▶ **EXTRACTED INFORMATION**
-- ==== Sys2Proof/Machine/Sap.lean ====
section
/-! DEFINITION. Serial audio and AES3 ports (spec 13_serial_aes_ports.md): counts and slips, slot masks, clock loss, AES3
lock and blocks, the port buffer, receive and transmit states. Instants are node time in root cycles; an AUD cycle is 50. -/

namespace Sys2Proof.Machine

/-- T in AUD cycles (R396). -/
def Port.period (s : State) : Nat := if s.rate = 0 then 0 else 49152000 / s.rate

/-- g(c) − e in whole AUD cycles (R394, R396). -/
def Port.rxPhase (s : State) (e c : Nat) : Int := ((Frame.instant s c : Int) - 6144 - e).fdiv 50

/-- e − o(c) in whole AUD cycles (R394, R396). -/
def Port.txPhase (s : State) (e c : Nat) : Int := (10 * ((e : Int) - Frame.instant s c) - 86016).fdiv 500

/-- The count of an edge at `e` after count `prev` (R396), its slips, and whether the previous sample is given again first:
`phase` falls out of [0, 5T/4) where the clocks have drifted. The first edge takes the count with phase in [T/8, 9T/8). -/
def Port.assignRx (s : State) (e : Nat) (prev : Option Nat) : Nat × Nat × Bool :=
  let t : Int := Port.period s
  match prev with
  | none =>
    let est := (e + 6144) / (50 * Port.period s)
    let ok (c : Nat) := decide (t ≤ 8 * Port.rxPhase s e c) && decide (8 * Port.rxPhase s e c < 9 * t)
    (((List.range 5).map fun i => est + i - 1).find? ok |>.getD est, 0, false)
  | some p =>
    let ph := Port.rxPhase s e (p + 1)
    if ph < 0 then (p + 2, 1, true) else if 5 * t ≤ 4 * ph then (p, 1, false) else (p + 1, 0, false)

/-- The count that a slave transmitter plays at an edge at `e` (R396), and its slips. -/
def Port.assignTx (s : State) (e : Nat) (prev : Option Nat) : Nat × Nat :=
  let t : Int := Port.period s
  match prev with
  | none =>
    let est := e / (50 * Port.period s)
    let ok (c : Nat) := decide (t ≤ 8 * Port.txPhase s e c) && decide (8 * Port.txPhase s e c < 9 * t)
    (((List.range 5).map fun i => est + 1 - i).find? ok |>.getD est, 0)
  | some p =>
    let ph := Port.txPhase s e (p + 1)
    if ph < 0 then (p, 1) else if 5 * t ≤ 4 * ph then (p + 2, 1) else (p + 1, 0)

/-- The count whose grid instant a master edge at `e` lies nearest (R395); `tenths` is the grid's offset from t(c) in tenths of
a root cycle. -/
def Port.nearest (s : State) (e : Nat) (tenths : Int) : Nat :=
  let t : Int := 500 * Port.period s
  ((2 * (10 * (e : Int) - tenths) + t).fdiv (2 * t)).toNat

/-- The record of a port. -/
def Port.rec (s : State) (p : Nat) : PortRec := Sparse.get s.sap.ports p {}

/-- `s` with the record of a port replaced. -/
def Port.setRec (s : State) (p : Nat) (x : PortRec) : State :=
  { s with sap := { s.sap with ports := Sparse.put s.sap.ports p {} x } }

/-- Word length of port `p` in bits; a length above the slot width acts as the slot width (R398). -/
def Sap.sw (s : State) (p : Nat) : Nat :=
  let w := if s.fld (Reg.SAP_CFG_SW p) = 0 then 16 else if s.fld (Reg.SAP_CFG_SW p) = 1 then 24 else 32
  if w = 24 ∧ !s.flag (Reg.SAP_CFG_SLAVE p) then 32 else w

/-- Word length in bits (R397, R398). -/
def Sap.wl (s : State) (p : Nat) : Nat :=
  min (Sap.sw s p) (if s.fld (Reg.SAP_CFG_WL p) = 0 then 16 else if s.fld (Reg.SAP_CFG_WL p) = 1 then 24 else 32)

/-- S, the slots of a frame (Table 13-1); a master's S is reduced until BCLK ≤ 24.576 MHz (R398). -/
def Sap.slots (s : State) (p : Nat) : Nat :=
  if s.fld (Reg.SAP_CFG_FMT p) < 2 then 2
  else
    let n := min 4 (s.fld (Reg.SAP_CFG_SLOTS p))
    let fits (k : Nat) := s.flag (Reg.SAP_CFG_SLAVE p) || decide (s.rate * 2 ^ (k + 1) * Sap.sw s p ≤ 24576000)
    2 ^ (((List.range (n + 1)).reverse.find? fits).getD 0 + 1)

/-- The slot mask for a frame whose frame-sync edge lies at `e` (R400). -/
def Sap.mask (s : State) (p e : Nat) : Nat :=
  match (Port.rec s p).oldMask with
  | some m => if e < Frame.boundary s s.frameNo then m else s.fld (Reg.SAP_SLOT_MASK p)
  | none => s.fld (Reg.SAP_SLOT_MASK p)

/-- The P24 value of a received WL-bit word (R399). -/
def Sap.toP24 (wl w : Nat) : Int :=
  let x := Arith.int (Arith.sext wl (w % 2 ^ wl))
  if wl = 16 then x * 256 else if wl = 24 then x else Arith.sat 24 (Arith.conv x 8)

/-- The WL-bit word of a P24 sample (R399). -/
def Sap.fromP24 (wl : Nat) (x : Int) : Nat :=
  let y := if wl = 16 then Arith.sat 16 (Arith.conv x 8) else if wl = 24 then x else x * 256
  (y % 2 ^ wl).toNat

/-- D of the port buffer (R410). -/
def Port.depth (s : State) : Nat := max (2 ^ (5 + s.fld Reg.SAP_PBUF_DLOG)) (4 * s.frameN)

/-- MEMWIN address of the sample of a port-buffer channel at count `c`: SAP slot, or AES3 subframe at port 16 + n (R410). -/
def Port.place (s : State) (p slot c es : Nat) : Nat :=
  let base := s.fld Reg.SAP_PBUF_BASE * 0x40000
  let d := Port.depth s
  if p < 16 then base + 128 * d * p + es * (32 * (c % d) + slot)
  else base + 2048 * d + 8 * d * (p - 16) + es * (2 * (c % d) + slot)

/-- Bytes per sample in the port buffer (R410). -/
def Port.es (s : State) (p : Nat) : Nat :=
  if s.flag (if p < 16 then Reg.SAP_CFG_PACK p else Reg.AES_CFG_PACK (p - 16)) then 4 else 3

/-- Samples are written: frames run and there is no CLASH (R411, R414). -/
def Port.placing (s : State) : Bool := s.running && !s.flag Reg.SAP_PBUF_CLASH && s.rate ≠ 0

/-- The samples of one count are written to the port buffer and its mark is set (R410, R412), with the `mask` of the slots enabled in the
frame that brought them (R400). -/
def Port.store (s : State) (p c mask : Nat) (xs : List Int) : State :=
  if !Port.placing s then s
  else
    let es := Port.es s p
    let s1 := xs.zipIdx.foldl (fun t x =>
      Mem.write t 2 ((Arith.bytes es (Arith.word x.1).toNat).zipIdx.map fun b => (Port.place s p x.2 c es + b.2, b.1))) s
    { s1 with sap := { s1.sap with marks := Sparse.put s1.sap.marks (1024 * p + c % Port.depth s) 0 (2 ^ 32 + mask) } }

▶ **ACTION ITEM**
After locating the line containing "sample (R399). -/", give that line and every later line of the listing again exactly, up to and including the last.

▶ **TASK RESPONSE**
/-- The WL-bit word of a P24 sample (R399). -/
def Sap.fromP24 (wl : Nat) (x : Int) : Nat :=
  let y := if wl = 16 then Arith.sat 16 (Arith.conv x 8) else if wl = 24 then x else x * 256
  (y % 2 ^ wl).toNat

/-- D of the port buffer (R410). -/
def Port.depth (s : State) : Nat := max (2 ^ (5 + s.fld Reg.SAP_PBUF_DLOG)) (4 * s.frameN)

/-- MEMWIN address of the sample of a port-buffer channel at count `c`: SAP slot, or AES3 subframe at port 16 + n (R410). -/
def Port.place (s : State) (p slot c es : Nat) : Nat :=
  let base := s.fld Reg.SAP_PBUF_BASE * 0x40000
  let d := Port.depth s
  if p < 16 then base + 128 * d * p + es * (32 * (c % d) + slot)
  else base + 2048 * d + 8 * d * (p - 16) + es * (2 * (c % d) + slot)

/-- Bytes per sample in the port buffer (R410). -/
def Port.es (s : State) (p : Nat) : Nat :=
  if s.flag (if p < 16 then Reg.SAP_CFG_PACK p else Reg.AES_CFG_PACK (p - 16)) then 4 else 3

/-- Samples are written: frames run and there is no CLASH (R411, R414). -/
def Port.placing (s : State) : Bool := s.running && !s.flag Reg.SAP_PBUF_CLASH && s.rate ≠ 0

/-- The samples of one count are written to the port buffer and its mark is set (R410, R412), with the `mask` of the slots enabled in the
frame that brought them (R400). -/
def Port.store (s : State) (p c mask : Nat) (xs : List Int) : State :=
  if !Port.placing s then s
  else
    let es := Port.es s p
    let s1 := xs.zipIdx.foldl (fun t x =>
      Mem.write t 2 ((Arith.bytes es (Arith.word x.1).toNat).zipIdx.map fun b => (Port.place s p x.2 c es + b.2, b.1))) s
    { s1 with sap := { s1.sap with marks := Sparse.put s1.sap.marks (1024 * p + c % Port.depth s) 0 (2 ^ 32 + mask) } }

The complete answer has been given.